/-- Tables, detector channels, lines, time and the queue are as they were. -/
theorem heard_frame (s : State) : (heard s).tables = s.tables ∧ (heard s).det = s.det ∧ (heard s).lines = s.lines
    ∧ (heard s).time = s.time ∧ (heard s).pending = s.pending ∧ (heard s).freeCount = s.freeCount
    ∧ (heard s).stride = s.stride := by
  have a := settle_side (setQuiet false (restartQuiet s))
  have b := setQuiet_frame false (restartQuiet s)
  unfold heard
  exact ⟨a.tables.trans b.1, a.det.trans b.2.1, a.lines.trans b.2.2.1, a.time.trans b.2.2.2.1,
    a.pending.trans b.2.2.2.2.1, a.freeCount.trans b.2.2.2.2.2.1, a.stride.trans b.2.2.2.2.2.2⟩

/-- A calm part hears a frame with nothing but its quiet timer. -/
theorem heard_calm {s : State} (h : Calm s) : heard s = restartQuiet s := by
  have e : setQuiet false (restartQuiet s) = restartQuiet s := by
    unfold setQuiet; exact if_pos h.heard
  have c : Calm (restartQuiet s) := ⟨h.heard, h.sound, h.present, h.free⟩
  unfold heard; rw [e, c.settle]

/-! ### A request row -/

theorem cmdFrame_accepted {s : State} {own src : Nat} (h : Serves own src s) (code : Byte) (fields : List Byte)
    (hl : fields.length ≤ 47) : acceptFrame (cmdFrame own src code fields) = some ⟨own, src, 5, code :: fields⟩ := by
  have h1 := station_range h.active
  have h2 := (stationOk_iff src).1 h.sender
  exact acceptFrame_frameBytes own src 5 _ (by omega) (by omega) (by omega) (by omega)
    (by rw [List.length_cons]; omega)

/-- A request that the part can take is judged on the state in which its frame has been heard, and answered. -/
theorem request_served {s : State} {own src : Nat} (h : Serves own src s) (code : Byte) (fields : List Byte)
    (hl : fields.length ≤ 47) :
    request src code fields s = respond src (code :: fields) (handle own code.toNat fields (heard s)) := by
  unfold request
  rw [h.active]
  dsimp only
  unfold arrival
  rw [cmdFrame_accepted h code fields hl]
  dsimp only
  unfold dispose
  rw [heard_station, h.active]
  dsimp only
  rw [if_neg h.other, if_pos rfl]
  unfold consume
  dsimp only
  unfold executeCmd
  have hr : (heard s).ring.insert = s.ring.insert := by rw [heard_ring]
  rw [hr, if_neg (not_le.2 h.room)]
  rfl

/-- A request of a part without a station address is not taken (R153). -/
theorem request_passive {s : State} (h : s.station = none) (src : Nat) (code : Byte) (fields : List Byte) :
    request src code fields s = s := by
  unfold request; rw [h]

/-! ### What the Management Unit can do -/

/-- The queue, the stride and the ring's sending side are as they were or reset; every record stays in order. -/
structure ReplySide (s : State) (x : Reply) : Prop where
  keeps : Keeps s x.state
  stores : s.ring.Stores → x.state.ring.Stores
  straps : x.state.ring.straps = s.ring.straps
  rsps : rspCount x.state.ring.insert ≤ rspCount s.ring.insert
  refused : x.result ≠ .done → x.state = s ∧ x.fields = []

theorem refuse_side (e : Result) (s : State) : ReplySide s (refuse e s) :=
  ⟨.refl s, fun h => h, rfl, le_rfl, fun _ => ⟨rfl, rfl⟩⟩

theorem answer_side {s t : State} (l : List Byte) (k : Keeps s t) (e : t.ring = s.ring) : ReplySide s (answer l t) :=
  ⟨k, fun h => by show t.ring.Stores; rw [e]; exact h, by show t.ring.straps = _; rw [e],
    by show rspCount t.ring.insert ≤ _; rw [e], fun h => absurd rfl h⟩

theorem onRamp_side (b : Byte) (s : State) (f : Ramp → Reply) (h : ∀ r, ReplySide s (f r)) :
    ReplySide s (onRamp b s f) := by
  unfold onRamp; split
  · exact h _
  · exact refuse_side _ s

/-- What a table's write or clear can do. -/
structure PutSide (s : State) (x : Result × State) : Prop where
  keeps : Keeps s x.2
  ring : x.2.ring = s.ring
  refused : x.1 ≠ .done → x.2 = s

theorem putSide_refuse (e : Result) (s : State) : PutSide s (e, s) := ⟨.refl s, rfl, fun _ => rfl⟩
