-- ==== Sys2Proof/Laws/Steps.lean ====
section
/-! SUPPORT. What one command can do: it answers a next state, keeps every record in order, leaves the queue alone and
leaves the ring's stores in order. -/

namespace Sys2Proof.Machine
open Host

theorem outcome_inj {t t' : State} (e : (Outcome.next t : Outcome State Fault Refusal) = .next t') : t = t' := by
  cases e; rfl

/-- Every command answers a next state that keeps the records in order. -/
theorem exec_keeps (c : Instr) (s : State) : ∃ t, exec c s = .next t ∧ Keeps s t := by
  cases c with
  | powerOnReset straps => exact ⟨_, rfl, powerOn_keeps straps s⟩
  | runReset src => exact ⟨_, rfl, request_keeps _ _ _ s⟩
  | frameArrival bytes => exact ⟨_, rfl, arrival_keeps _ s⟩
  | identify src => exact ⟨_, rfl, request_keeps _ _ _ s⟩
  | tableWrite src t i r => exact ⟨_, rfl, request_keeps _ _ _ s⟩
  | tableRead src t i => exact ⟨_, rfl, request_keeps _ _ _ s⟩
  | tableClear src t i => exact ⟨_, rfl, request_keeps _ _ _ s⟩
  | tableCheck src t => exact ⟨_, rfl, request_keeps _ _ _ s⟩
  | rampModeAuto src r => exact ⟨_, rfl, request_keeps _ _ _ s⟩
  | rampModeOff src r => exact ⟨_, rfl, request_keeps _ _ _ s⟩
  | arm src r k v => exact ⟨_, rfl, request_keeps _ _ _ s⟩
  | assertSource src r k l => exact ⟨_, rfl, request_keeps _ _ _ s⟩
  | releaseSource src r k => exact ⟨_, rfl, request_keeps _ _ _ s⟩
  | status src r x => exact ⟨_, rfl, request_keeps _ _ _ s⟩
  | detectors src f n => exact ⟨_, rfl, request_keeps _ _ _ s⟩
  | counts src r => exact ⟨_, rfl, request_keeps _ _ _ s⟩
  | clearFault src r => exact ⟨_, rfl, request_keeps _ _ _ s⟩
  | filterTimerExpiry ch => exact ⟨_, rfl, whenDue_keeps _ _ s fun _ => changeChannel_keeps ch _ s filterExpired_ok⟩
  | silenceTimerExpiry ch => exact ⟨_, rfl, whenDue_keeps _ _ s fun _ => changeChannel_keeps ch _ s silenceExpired_ok⟩
  | stuckTimerExpiry ch =>
    exact ⟨_, rfl, whenDue_keeps _ _ s fun h =>
      changeChannel_keeps ch _ s fun hc => stuckExpired_ok hc (stuckLeft_running h)⟩
  | windowClose => exact ⟨_, rfl, whenDue_keeps _ _ s fun _ => windowClose_keeps s⟩
  | warnExpiry r => exact ⟨_, rfl, whenDue_keeps _ _ s fun _ => (warnExpired_side r s).keeps⟩
  | startGreenExpiry r => exact ⟨_, rfl, whenDue_keeps _ _ s fun _ => (startGreenExpired_side r s).keeps⟩
  | startYellowExpiry r =>
    exact ⟨_, rfl, whenDue_keeps _ _ s fun h => (startYellowExpired_side r s (phaseLeft_state h).1).keeps⟩
  | startRedExpiry r => exact ⟨_, rfl, whenDue_keeps _ _ s fun _ => (startRedExpired_side r s).keeps⟩
  | shutdownFlushExpiry r => exact ⟨_, rfl, whenDue_keeps _ _ s fun _ => (shutFlushExpired_side r s).keeps⟩
  | slotBoundary r => exact ⟨_, rfl, whenDue_keeps _ _ s fun h => (slotBoundary_side r s (slotLeft_state h)).keeps⟩
  | delayEnd l => exact ⟨_, rfl, whenDue_keeps _ _ s (delayEnded_keeps l s)⟩
  | maximumGreen l => exact ⟨_, rfl, whenDue_keeps _ _ s fun _ => greenEnded_keeps l s⟩
  | minimumGreenPoint l => exact ⟨_, rfl, whenDue_keeps _ _ s fun _ => greenEnded_keeps l s⟩
  | yellowEnd l => exact ⟨_, rfl, whenDue_keeps _ _ s (yellowEnded_keeps l s)⟩
  | redEnd l => exact ⟨_, rfl, whenDue_keeps _ _ s fun _ => (laneRedEnd_side l s).keeps⟩
  | holdExpiry r => exact ⟨_, rfl, whenDue_keeps _ _ s fun _ => (holdExpired_side r s).keeps⟩
  | leaseExpiry r c => exact ⟨_, rfl, whenDue_keeps _ _ s fun _ => (endLease_side r _ s (centralSource_ne c)).keeps⟩
  | lineInputChange l v => exact ⟨_, rfl, setLine_keeps s l _⟩
  | debounceExpiry l => exact ⟨_, rfl, whenDue_keeps _ _ s fun _ => debounced_keeps l s⟩
  | onTimerExpiry ch => exact ⟨_, rfl, whenDue_keeps _ _ s fun _ => (onTimerExpired_side ch s).keeps⟩
  | clearTimerExpiry r => exact ⟨_, rfl, whenDue_keeps _ _ s fun _ => (clearTimerExpired_side r s).keeps⟩
  | mismatchTimerExpiry ch => exact ⟨_, rfl, whenDue_keeps _ _ s fun _ => latchFault_keeps ch s⟩
  | driverSilenceExpiry st => exact ⟨_, rfl, whenDue_keeps _ _ s fun _ => driverSilent_keeps st s⟩
  | refreshTimerExpiry st => exact ⟨_, rfl, whenDue_keeps _ _ s fun _ => (dueSig_side st s).keeps⟩
  | syncTimerExpiry => exact ⟨_, rfl, whenDue_keeps _ _ s fun _ => syncExpired_keeps s⟩
  | quietTimerExpiry =>
    exact ⟨_, rfl, whenDue_keeps _ _ s fun _ => (ring_keeps s _).trans (setQuiet_keeps true _)⟩
  | sendingEnd =>
    refine ⟨_, rfl, ?_⟩
    split
    · exact (ring_keeps s _).trans (endEvent_keeps _)
    · exact .refl s

/-! ### The ring behind each command -/

theorem orderLane_ring (f : LaneRec → Bool → LaneCtx → LaneCtx) (l : Lane) (s : State) :
    (orderLane f l s).ring = s.ring := by
  unfold orderLane; split
  · unfold putLane; split
    · exact (setAspect_side _ _ _).ring
    · rfl
  · rfl

theorem debounced_ring (l : Line) (s : State) : (debounced l s).ring = s.ring :=
  (RampSide.forRamps _ judgeLines_side _).ring

theorem latchFault_ring (ch : OutCh) (s : State) : (latchFault ch s).ring = s.ring := (attentionOwner_side ch _).ring

theorem driverSilent_ring (st : Nat) (s : State) : (driverSilent st s).ring = s.ring :=
  (LaneSide.forEach _ _ (silenceLatch_side st) _).ring

theorem setQuiet_ring (v : Bool) (s : State) : (setQuiet v s).ring = { s.ring with quiet := v } := by
  unfold setQuiet; split
  · next h => rw [← h]
  · rfl

theorem quietExpired_stores (s : State) (h : s.ring.Stores) : (quietExpired s).ring.Stores := by
  unfold quietExpired; rw [setQuiet_ring]
  exact ⟨h.forward, h.rsps, h.sigs, h.oneSig, h.waits, h.run, h.bad, h.overflow, h.discard⟩

theorem sendingEnded_stores {s : State} (h : s.ring.Stores) : (sendingEnded s).ring.Stores :=
  ⟨h.forward, h.rsps, h.sigs, h.oneSig, h.waits, h.run, h.bad, h.overflow, h.discard⟩

theorem powerOn_ring (straps : BitVec 6) (s : State) : (powerOn straps s).ring.Ok :=
  ⟨⟨Nat.zero_le _, Nat.zero_le _, Nat.zero_le _, List.nodup_nil, fun e => absurd rfl e, Nat.zero_le _, Nat.zero_le _,
    Nat.zero_le _, Nat.zero_le _⟩, fun _ => ⟨rfl, rfl⟩⟩

/-- The ring behind an expiry whose own effect leaves it alone. -/
theorem whenDue_ring_same (left : Option Nat) (f : State → State) (s : State) (h : s.ring.Ok)
    (hf : left = some 0 → (f s).ring = s.ring) : (whenDue left f s).ring.Ok :=
  whenDue_ring left f s h fun e => by rw [hf e]; exact h.stores

/-- Every command leaves the ring's stores in order, with no frame waiting at a free port. -/
theorem exec_ring (c : Instr) (s t : State) (h : s.ring.Ok) (e : exec c s = .next t) : t.ring.Ok := by
  cases c <;> injection e with e <;> subst e
  case powerOnReset straps => exact powerOn_ring straps s
  case frameArrival bytes => exact arrival_ring _ s h.stores
  case runReset => exact request_ring _ _ _ s h
  case identify => exact request_ring _ _ _ s h
  case tableWrite => exact request_ring _ _ _ s h
  case tableRead => exact request_ring _ _ _ s h
  case tableClear => exact request_ring _ _ _ s h
  case tableCheck => exact request_ring _ _ _ s h
  case rampModeAuto => exact request_ring _ _ _ s h
  case rampModeOff => exact request_ring _ _ _ s h
  case arm => exact request_ring _ _ _ s h
  case assertSource => exact request_ring _ _ _ s h
  case releaseSource => exact request_ring _ _ _ s h
  case status => exact request_ring _ _ _ s h
  case detectors => exact request_ring _ _ _ s h
  case counts => exact request_ring _ _ _ s h
  case clearFault => exact request_ring _ _ _ s h
  case filterTimerExpiry ch => exact whenDue_ring_same _ _ s h fun _ => (changeChannel_side ch _ s).ring
  case silenceTimerExpiry ch => exact whenDue_ring_same _ _ s h fun _ => (changeChannel_side ch _ s).ring
  case stuckTimerExpiry ch => exact whenDue_ring_same _ _ s h fun _ => (changeChannel_side ch _ s).ring
  case windowClose => exact whenDue_ring_same _ _ s h fun _ => windowClose_ring s
  case warnExpiry r => exact whenDue_ring_same _ _ s h fun _ => (warnExpired_side r s).ring
  case startGreenExpiry r => exact whenDue_ring_same _ _ s h fun _ => (startGreenExpired_side r s).ring
  case startRedExpiry r => exact whenDue_ring_same _ _ s h fun _ => (startRedExpired_side r s).ring
  case shutdownFlushExpiry r => exact whenDue_ring_same _ _ s h fun _ => (shutFlushExpired_side r s).ring
  case holdExpiry r => exact whenDue_ring_same _ _ s h fun _ => (holdExpired_side r s).ring
  case leaseExpiry r c => exact whenDue_ring_same _ _ s h fun _ => (endLease_side r _ s (centralSource_ne c)).ring
  case onTimerExpiry ch => exact whenDue_ring_same _ _ s h fun _ => (onTimerExpired_side ch s).ring
  case clearTimerExpiry r => exact whenDue_ring_same _ _ s h fun _ => (clearTimerExpired_side r s).ring
  case startYellowExpiry r => exact whenDue_ring_same _ _ s h fun e => (startYellowExpired_side r s (phaseLeft_state e).1).ring
  case slotBoundary r => exact whenDue_ring_same _ _ s h fun e => (slotBoundary_side r s (slotLeft_state e)).ring
  case delayEnd l => exact whenDue_ring_same _ _ s h fun _ => orderLane_ring _ l s
  case maximumGreen l => exact whenDue_ring_same _ _ s h fun _ => orderLane_ring _ l s
  case minimumGreenPoint l => exact whenDue_ring_same _ _ s h fun _ => orderLane_ring _ l s
  case yellowEnd l => exact whenDue_ring_same _ _ s h fun _ => orderLane_ring _ l s
  case redEnd l => exact whenDue_ring_same _ _ s h fun _ => (laneRedEnd_side l s).ring
  case lineInputChange l v => exact h
  case debounceExpiry l => exact whenDue_ring_same _ _ s h fun _ => debounced_ring l s
  case mismatchTimerExpiry ch => exact whenDue_ring_same _ _ s h fun _ => latchFault_ring ch s
  case driverSilenceExpiry st => exact whenDue_ring_same _ _ s h fun _ => driverSilent_ring st s
  case refreshTimerExpiry st => exact whenDue_ring_same _ _ s h fun _ => (dueSig_side st s).ring
  case syncTimerExpiry => exact whenDue_ring_same _ _ s h fun _ => rfl
  case quietTimerExpiry => exact whenDue_ring _ _ s h fun _ => quietExpired_stores s h.stores
  case sendingEnd =>
    split
    · exact endEvent_ring (sendingEnded_stores h.stores)
    · exact h

end Sys2Proof.Machine
end

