-- ==== Sys2Proof/Laws/Events.lean ====
section
/-! SUPPORT. What the timed events, the resets and the lane orders leave in the records they touch, record by record. -/

namespace Sys2Proof.Machine

/-- An event that is due runs and ends. -/
theorem whenDue_due {left : Option Nat} (h : left = some 0) (f : State → State) (s : State) :
    whenDue left f s = endEvent (f s) := by
  unfold whenDue; rw [if_pos h]

/-- What a ramp does leaves tables, detectors, lines, time and the ring undisturbed. -/
theorem RampCore.undisturbed {s t : State} (a : RampCore s t) : Undisturbed s t :=
  ⟨a.pending, a.stride, a.freeCount, a.tables, a.det, a.lines, a.time, a.ring⟩

/-! ### Detector channels -/

theorem changeChannel_get (ch : Channel) (f : DetState → DetState) (s : State) :
    (changeChannel ch f s).det.elapsed = s.det.elapsed ∧ (changeChannel ch f s).det.lastElapsed = s.det.lastElapsed
    ∧ (changeChannel ch f s).det.chans[ch] = f s.det.chans[ch]
    ∧ ∀ c : Channel, c ≠ ch → (changeChannel ch f s).det.chans[c] = s.det.chans[c] := by
  rw [changeChannel_det, State.setChan_det]
  refine ⟨rfl, rfl, ?_, fun c hc => ?_⟩
  · dsimp only; rw [vset_get, if_pos rfl]
  · dsimp only; rw [vset_get, if_neg (Ne.symm hc)]

theorem applyDpr_get (st : Nat) (inputs : List Byte) (s : State) :
    (applyDpr st inputs s).det.elapsed = s.det.elapsed ∧ (applyDpr st inputs s).det.lastElapsed = s.det.lastElapsed
    ∧ ∀ ch : Channel, (applyDpr st inputs s).det.chans[ch] = (match s.tables.detMap[ch] with
      | some d =>
        if d.station = st then
          match inputs[d.input]? with
          | some b => applyReport d (b.getLsbD 0) (b.getLsbD 1) s.det.chans[ch]
          | none => s.det.chans[ch]
        else s.det.chans[ch]
      | none => s.det.chans[ch]) := by
  unfold applyDpr
  rw [(announce_side s _).det]
  refine ⟨rfl, rfl, fun ch => ?_⟩
  dsimp only
  rw [vmap_get]
  all_goals rfl

theorem applyDpr_frame (st : Nat) (inputs : List Byte) (s : State) :
    (applyDpr st inputs s).tables = s.tables ∧ (applyDpr st inputs s).time = s.time := by
  unfold applyDpr
  exact ⟨(announce_side s _).tables, (announce_side s _).time⟩

/-- The Detector Unit behind a close: chatter judged, results published, a new window (R17 to R19). -/
theorem windowClose_det (s : State) : (windowClose s).det = {
    chans := vmap (fun ch c => publish s.tables.detMap[ch] (wholeTenths s.det.elapsed) c)
      (vmap (fun ch c => judgeChatter s.tables.detMap[ch] c) s.det.chans)
    elapsed := 0
    lastElapsed := wholeTenths s.det.elapsed } := by
  have a : ∀ t : State, (forRamps rateClose (forRamps selectPlan t)).det = t.det := fun t =>
    ((RampSide.forRamps _ selectPlan_side t).trans (.forRamps _ rateClose_side _)).det
  have b : ∀ t : State, (chatterStep t).det = { t.det with
      chans := vmap (fun ch c => judgeChatter t.tables.detMap[ch] c) t.det.chans }
      ∧ (chatterStep t).tables = t.tables := fun t =>
    ⟨(announce_side t _).det, (announce_side t _).tables⟩
  unfold windowClose
  rw [a]
  unfold rollCounts publishStep
  dsimp only
  rw [(b _).1, (b _).2]

/-! ### Resets -/

theorem runReset_chan (s : State) (ch : OutCh) : (runResetState s).out.chans[ch] = OutChan.reset := by
  unfold runResetState OutUnit.runReset; dsimp only; rw [vmap_get]

theorem runReset_line (s : State) (l : Line) : (runResetState s).lines[l] = LineState.reset (s.lines[l]).input := by
  unfold runResetState; dsimp only; rw [vmap_get]

theorem runReset_auth (s : State) (r : Ramp) : (runResetState s).auth[r] = AuthUnit.reset := by
  unfold runResetState State.reset; dsimp only; rw [replicate_get]

theorem runReset_ramp (s : State) (r : Ramp) : (runResetState s).ramps[r] = RampCtx.reset := by
  unfold runResetState State.reset; dsimp only; rw [replicate_get]

theorem runReset_drivers (s : State) :
    (runResetState s).out.drivers = s.out.drivers.map fun d => ⟨d.station, .stopped, .running 0⟩ := by
  unfold runResetState OutUnit.runReset; rfl

theorem runReset_due (s : State) : (runResetState s).out.sigDue = s.out.drivers.map (·.station) := by
  unfold runResetState OutUnit.runReset; rfl

theorem runReset_frame (s : State) : (runResetState s).det = State.reset.det
    ∧ (runResetState s).vectors = State.reset.vectors ∧ (runResetState s).rate = State.reset.rate
    ∧ (runResetState s).ramps = State.reset.ramps ∧ (runResetState s).lanes = State.reset.lanes
    ∧ (runResetState s).auth = State.reset.auth ∧ (runResetState s).onTimers = State.reset.onTimers
    ∧ (runResetState s).time.corridor = s.time.corridor ∧ (runResetState s).time.locked = false
    ∧ (runResetState s).time.syncTimer = .stopped ∧ (runResetState s).tables = s.tables
    ∧ (runResetState s).pending = s.pending ∧ (runResetState s).ring = s.ring.runReset := by
  unfold runResetState State.reset
  exact ⟨rfl, rfl, rfl, rfl, rfl, rfl, rfl, rfl, rfl, rfl, rfl, rfl, rfl⟩

/-- A part that has run reset is calm. -/
theorem runReset_calm (s : State) : Calm (runResetState s) := by
  refine ⟨by unfold runResetState RingUnit.runReset; rfl, fun ch => ?_, fun d hd => ?_, fun r => ?_⟩
  · rw [runReset_chan]; rfl
  · rw [runReset_drivers] at hd
    obtain ⟨x, _, rfl⟩ := List.mem_map.1 hd
    simp
  · rw [runReset_auth]; rfl

theorem flushSigs_flags (s : State) : rspFlags (flushSigs s) = rspFlags s := by
  rw [(flushSigs_side s).frame]; rfl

* Required work
When you reach the line holding "rw [heard_station, h.active]" in the records above, begin reproducing exactly, stop after the line holding "by show rspCount", and output nothing else.

* Solved problem
  rw [heard_station, h.active]
  dsimp only
  rw [if_neg h.other, if_pos rfl]
  unfold consume
  dsimp only
  unfold executeCmd
  have hr : (heard s).ring.insert = s.ring.insert := by rw [heard_ring]
  rw [hr, if_neg (not_le.2 h.room)]
  rfl

/-- A request of a part without a station address is not taken (R153). -/
theorem request_passive {s : State} (h : s.station = none) (src : Nat) (code : Byte) (fields : List Byte) :
    request src code fields s = s := by
  unfold request; rw [h]

/-! ### What the Management Unit can do -/

/-- The queue, the stride and the ring's sending side are as they were or reset; every record stays in order. -/
structure ReplySide (s : State) (x : Reply) : Prop where
  keeps : Keeps s x.state
  stores : s.ring.Stores → x.state.ring.Stores
  straps : x.state.ring.straps = s.ring.straps
  rsps : rspCount x.state.ring.insert ≤ rspCount s.ring.insert
  refused : x.result ≠ .done → x.state = s ∧ x.fields = []

theorem refuse_side (e : Result) (s : State) : ReplySide s (refuse e s) :=
  ⟨.refl s, fun h => h, rfl, le_rfl, fun _ => ⟨rfl, rfl⟩⟩

theorem answer_side {s t : State} (l : List Byte) (k : Keeps s t) (e : t.ring = s.ring) : ReplySide s (answer l t) :=
  ⟨k, fun h => by show t.ring.Stores; rw [e]; exact h, by show t.ring.straps = _; rw [e],
    by show rspCount t.ring.insert ≤ _; rw [e], fun h => absurd rfl h⟩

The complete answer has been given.